Work instruction:
Report all lines of the data below that hold the word "after".

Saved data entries
::::

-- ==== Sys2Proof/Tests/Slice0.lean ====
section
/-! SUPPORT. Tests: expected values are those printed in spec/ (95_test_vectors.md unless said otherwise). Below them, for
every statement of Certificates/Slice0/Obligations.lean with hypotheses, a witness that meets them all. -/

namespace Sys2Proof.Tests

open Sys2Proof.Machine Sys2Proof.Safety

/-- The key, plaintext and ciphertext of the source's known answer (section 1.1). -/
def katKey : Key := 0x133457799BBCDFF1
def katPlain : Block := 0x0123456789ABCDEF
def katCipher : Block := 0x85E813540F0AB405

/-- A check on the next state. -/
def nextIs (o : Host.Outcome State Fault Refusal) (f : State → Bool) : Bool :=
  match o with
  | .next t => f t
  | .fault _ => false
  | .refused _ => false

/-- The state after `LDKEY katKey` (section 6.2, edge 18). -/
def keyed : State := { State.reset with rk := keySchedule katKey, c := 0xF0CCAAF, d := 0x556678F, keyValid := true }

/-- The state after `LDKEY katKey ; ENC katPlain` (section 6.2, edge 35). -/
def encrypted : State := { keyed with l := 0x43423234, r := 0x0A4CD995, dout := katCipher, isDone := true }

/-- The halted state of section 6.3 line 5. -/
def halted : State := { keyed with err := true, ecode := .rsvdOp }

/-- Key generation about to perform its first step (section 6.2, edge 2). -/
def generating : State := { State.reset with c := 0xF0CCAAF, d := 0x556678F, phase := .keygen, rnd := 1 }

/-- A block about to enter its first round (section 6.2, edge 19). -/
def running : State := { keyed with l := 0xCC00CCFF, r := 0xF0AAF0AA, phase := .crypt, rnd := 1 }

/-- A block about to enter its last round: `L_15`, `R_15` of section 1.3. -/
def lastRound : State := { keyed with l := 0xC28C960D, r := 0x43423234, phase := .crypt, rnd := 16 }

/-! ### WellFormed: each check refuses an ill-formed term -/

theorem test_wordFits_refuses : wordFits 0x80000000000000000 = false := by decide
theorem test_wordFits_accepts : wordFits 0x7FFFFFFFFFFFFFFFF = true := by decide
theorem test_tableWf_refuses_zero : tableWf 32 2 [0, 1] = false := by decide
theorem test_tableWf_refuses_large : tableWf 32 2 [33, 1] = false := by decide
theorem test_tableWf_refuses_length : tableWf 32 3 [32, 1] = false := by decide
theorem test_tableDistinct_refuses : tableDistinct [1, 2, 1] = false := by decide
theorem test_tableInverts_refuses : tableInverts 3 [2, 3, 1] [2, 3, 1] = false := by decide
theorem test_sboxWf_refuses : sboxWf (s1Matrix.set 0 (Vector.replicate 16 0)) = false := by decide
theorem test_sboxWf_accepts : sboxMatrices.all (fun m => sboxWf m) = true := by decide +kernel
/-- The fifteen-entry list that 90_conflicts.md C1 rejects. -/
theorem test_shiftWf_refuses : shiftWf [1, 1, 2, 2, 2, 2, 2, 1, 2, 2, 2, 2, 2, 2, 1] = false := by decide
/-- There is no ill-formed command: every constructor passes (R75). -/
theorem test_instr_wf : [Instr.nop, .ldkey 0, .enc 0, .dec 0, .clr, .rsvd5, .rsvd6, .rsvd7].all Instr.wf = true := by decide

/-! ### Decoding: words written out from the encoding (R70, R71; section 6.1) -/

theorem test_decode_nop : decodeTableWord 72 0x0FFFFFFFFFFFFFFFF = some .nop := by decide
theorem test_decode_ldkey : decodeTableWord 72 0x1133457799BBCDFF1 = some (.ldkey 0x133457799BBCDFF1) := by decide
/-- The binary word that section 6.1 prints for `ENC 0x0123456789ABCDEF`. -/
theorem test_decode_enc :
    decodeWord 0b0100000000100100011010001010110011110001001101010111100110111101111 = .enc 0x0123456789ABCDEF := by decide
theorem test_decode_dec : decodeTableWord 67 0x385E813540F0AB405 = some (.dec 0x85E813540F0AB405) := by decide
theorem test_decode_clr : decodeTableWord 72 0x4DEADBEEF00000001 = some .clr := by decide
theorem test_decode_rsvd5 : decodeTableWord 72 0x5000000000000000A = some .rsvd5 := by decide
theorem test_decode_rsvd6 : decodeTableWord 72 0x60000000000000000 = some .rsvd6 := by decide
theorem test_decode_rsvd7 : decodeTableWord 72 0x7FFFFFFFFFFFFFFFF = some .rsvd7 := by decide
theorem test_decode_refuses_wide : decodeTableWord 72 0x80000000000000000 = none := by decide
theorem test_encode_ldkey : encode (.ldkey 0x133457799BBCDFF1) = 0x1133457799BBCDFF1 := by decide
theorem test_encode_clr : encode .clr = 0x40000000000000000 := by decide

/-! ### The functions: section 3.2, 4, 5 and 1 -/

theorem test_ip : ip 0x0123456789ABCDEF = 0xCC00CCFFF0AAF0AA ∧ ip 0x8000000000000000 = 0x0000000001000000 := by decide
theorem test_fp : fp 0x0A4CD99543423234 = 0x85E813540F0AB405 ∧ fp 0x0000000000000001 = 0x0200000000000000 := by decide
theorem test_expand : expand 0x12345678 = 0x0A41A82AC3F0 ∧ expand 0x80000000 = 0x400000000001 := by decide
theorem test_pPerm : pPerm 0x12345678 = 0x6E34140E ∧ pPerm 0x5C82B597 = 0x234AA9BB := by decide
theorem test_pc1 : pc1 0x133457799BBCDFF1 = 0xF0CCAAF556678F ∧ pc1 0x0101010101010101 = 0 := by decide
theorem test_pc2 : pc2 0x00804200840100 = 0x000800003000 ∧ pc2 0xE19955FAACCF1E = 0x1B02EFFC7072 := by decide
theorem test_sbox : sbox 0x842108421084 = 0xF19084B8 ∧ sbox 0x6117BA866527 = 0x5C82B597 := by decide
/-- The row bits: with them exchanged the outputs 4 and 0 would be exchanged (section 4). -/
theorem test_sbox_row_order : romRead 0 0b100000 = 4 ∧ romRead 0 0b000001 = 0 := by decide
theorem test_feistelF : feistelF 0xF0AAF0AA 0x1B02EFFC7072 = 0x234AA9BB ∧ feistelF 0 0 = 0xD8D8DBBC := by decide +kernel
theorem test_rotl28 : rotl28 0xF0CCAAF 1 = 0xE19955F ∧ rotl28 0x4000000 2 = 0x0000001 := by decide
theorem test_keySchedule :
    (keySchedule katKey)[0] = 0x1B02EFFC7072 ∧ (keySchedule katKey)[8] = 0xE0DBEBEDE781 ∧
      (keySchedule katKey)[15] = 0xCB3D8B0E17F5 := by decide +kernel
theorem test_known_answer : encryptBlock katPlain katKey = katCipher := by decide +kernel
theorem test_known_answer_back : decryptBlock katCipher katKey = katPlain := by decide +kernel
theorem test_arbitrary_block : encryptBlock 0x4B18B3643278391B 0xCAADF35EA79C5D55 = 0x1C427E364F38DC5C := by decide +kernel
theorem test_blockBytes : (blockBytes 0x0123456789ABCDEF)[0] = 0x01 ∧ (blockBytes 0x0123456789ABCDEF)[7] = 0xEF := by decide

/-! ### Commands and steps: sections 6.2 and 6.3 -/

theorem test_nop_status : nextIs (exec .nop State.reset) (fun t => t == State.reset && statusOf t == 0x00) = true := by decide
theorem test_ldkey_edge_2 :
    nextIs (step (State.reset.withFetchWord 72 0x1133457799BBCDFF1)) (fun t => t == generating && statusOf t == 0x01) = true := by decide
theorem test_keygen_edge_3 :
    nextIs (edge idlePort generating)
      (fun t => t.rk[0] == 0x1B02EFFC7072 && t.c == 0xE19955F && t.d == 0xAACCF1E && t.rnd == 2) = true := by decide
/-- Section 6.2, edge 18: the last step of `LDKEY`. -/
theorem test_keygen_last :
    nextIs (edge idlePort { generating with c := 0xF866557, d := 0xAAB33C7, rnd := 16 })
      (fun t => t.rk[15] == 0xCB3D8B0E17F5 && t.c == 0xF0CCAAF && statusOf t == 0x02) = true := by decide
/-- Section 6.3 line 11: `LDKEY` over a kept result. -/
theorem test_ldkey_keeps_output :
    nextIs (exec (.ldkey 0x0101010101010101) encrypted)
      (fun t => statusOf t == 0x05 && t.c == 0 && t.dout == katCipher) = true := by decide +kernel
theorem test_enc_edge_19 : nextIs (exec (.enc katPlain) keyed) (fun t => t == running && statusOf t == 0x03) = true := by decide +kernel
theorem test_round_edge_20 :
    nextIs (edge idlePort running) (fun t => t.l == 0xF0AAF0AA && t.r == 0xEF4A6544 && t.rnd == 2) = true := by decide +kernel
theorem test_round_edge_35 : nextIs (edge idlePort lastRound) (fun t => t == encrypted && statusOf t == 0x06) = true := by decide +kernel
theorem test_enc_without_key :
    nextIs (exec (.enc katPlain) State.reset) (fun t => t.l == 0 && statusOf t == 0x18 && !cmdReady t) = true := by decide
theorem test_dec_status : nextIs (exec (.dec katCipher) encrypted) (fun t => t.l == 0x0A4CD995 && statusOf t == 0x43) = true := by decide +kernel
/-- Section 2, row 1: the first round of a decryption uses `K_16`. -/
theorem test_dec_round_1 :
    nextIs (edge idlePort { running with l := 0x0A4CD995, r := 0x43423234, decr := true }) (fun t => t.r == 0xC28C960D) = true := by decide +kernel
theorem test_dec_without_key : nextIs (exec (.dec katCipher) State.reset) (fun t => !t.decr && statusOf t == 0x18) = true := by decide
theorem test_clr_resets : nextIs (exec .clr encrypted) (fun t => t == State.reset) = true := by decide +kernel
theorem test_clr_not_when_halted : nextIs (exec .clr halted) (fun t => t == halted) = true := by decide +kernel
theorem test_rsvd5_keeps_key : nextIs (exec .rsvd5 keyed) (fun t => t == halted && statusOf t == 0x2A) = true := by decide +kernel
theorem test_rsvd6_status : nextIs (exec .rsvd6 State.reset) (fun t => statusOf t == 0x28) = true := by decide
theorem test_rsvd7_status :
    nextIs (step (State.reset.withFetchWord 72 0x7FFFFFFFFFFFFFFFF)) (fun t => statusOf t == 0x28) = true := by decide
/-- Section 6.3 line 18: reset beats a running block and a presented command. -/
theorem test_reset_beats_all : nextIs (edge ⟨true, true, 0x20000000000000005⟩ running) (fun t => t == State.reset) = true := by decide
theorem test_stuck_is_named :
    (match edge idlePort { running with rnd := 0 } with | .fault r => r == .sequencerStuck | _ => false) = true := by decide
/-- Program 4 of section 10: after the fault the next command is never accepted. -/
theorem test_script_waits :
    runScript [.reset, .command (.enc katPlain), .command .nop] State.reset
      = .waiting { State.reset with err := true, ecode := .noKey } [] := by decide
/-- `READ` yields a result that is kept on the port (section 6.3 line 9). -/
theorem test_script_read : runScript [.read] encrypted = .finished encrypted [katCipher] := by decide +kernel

::::

Task result:
/-- The state after `LDKEY katKey` (section 6.2, edge 18). -/
/-- The state after `LDKEY katKey ; ENC katPlain` (section 6.2, edge 35). -/
/-- Program 4 of section 10: after the fault the next command is never accepted. -/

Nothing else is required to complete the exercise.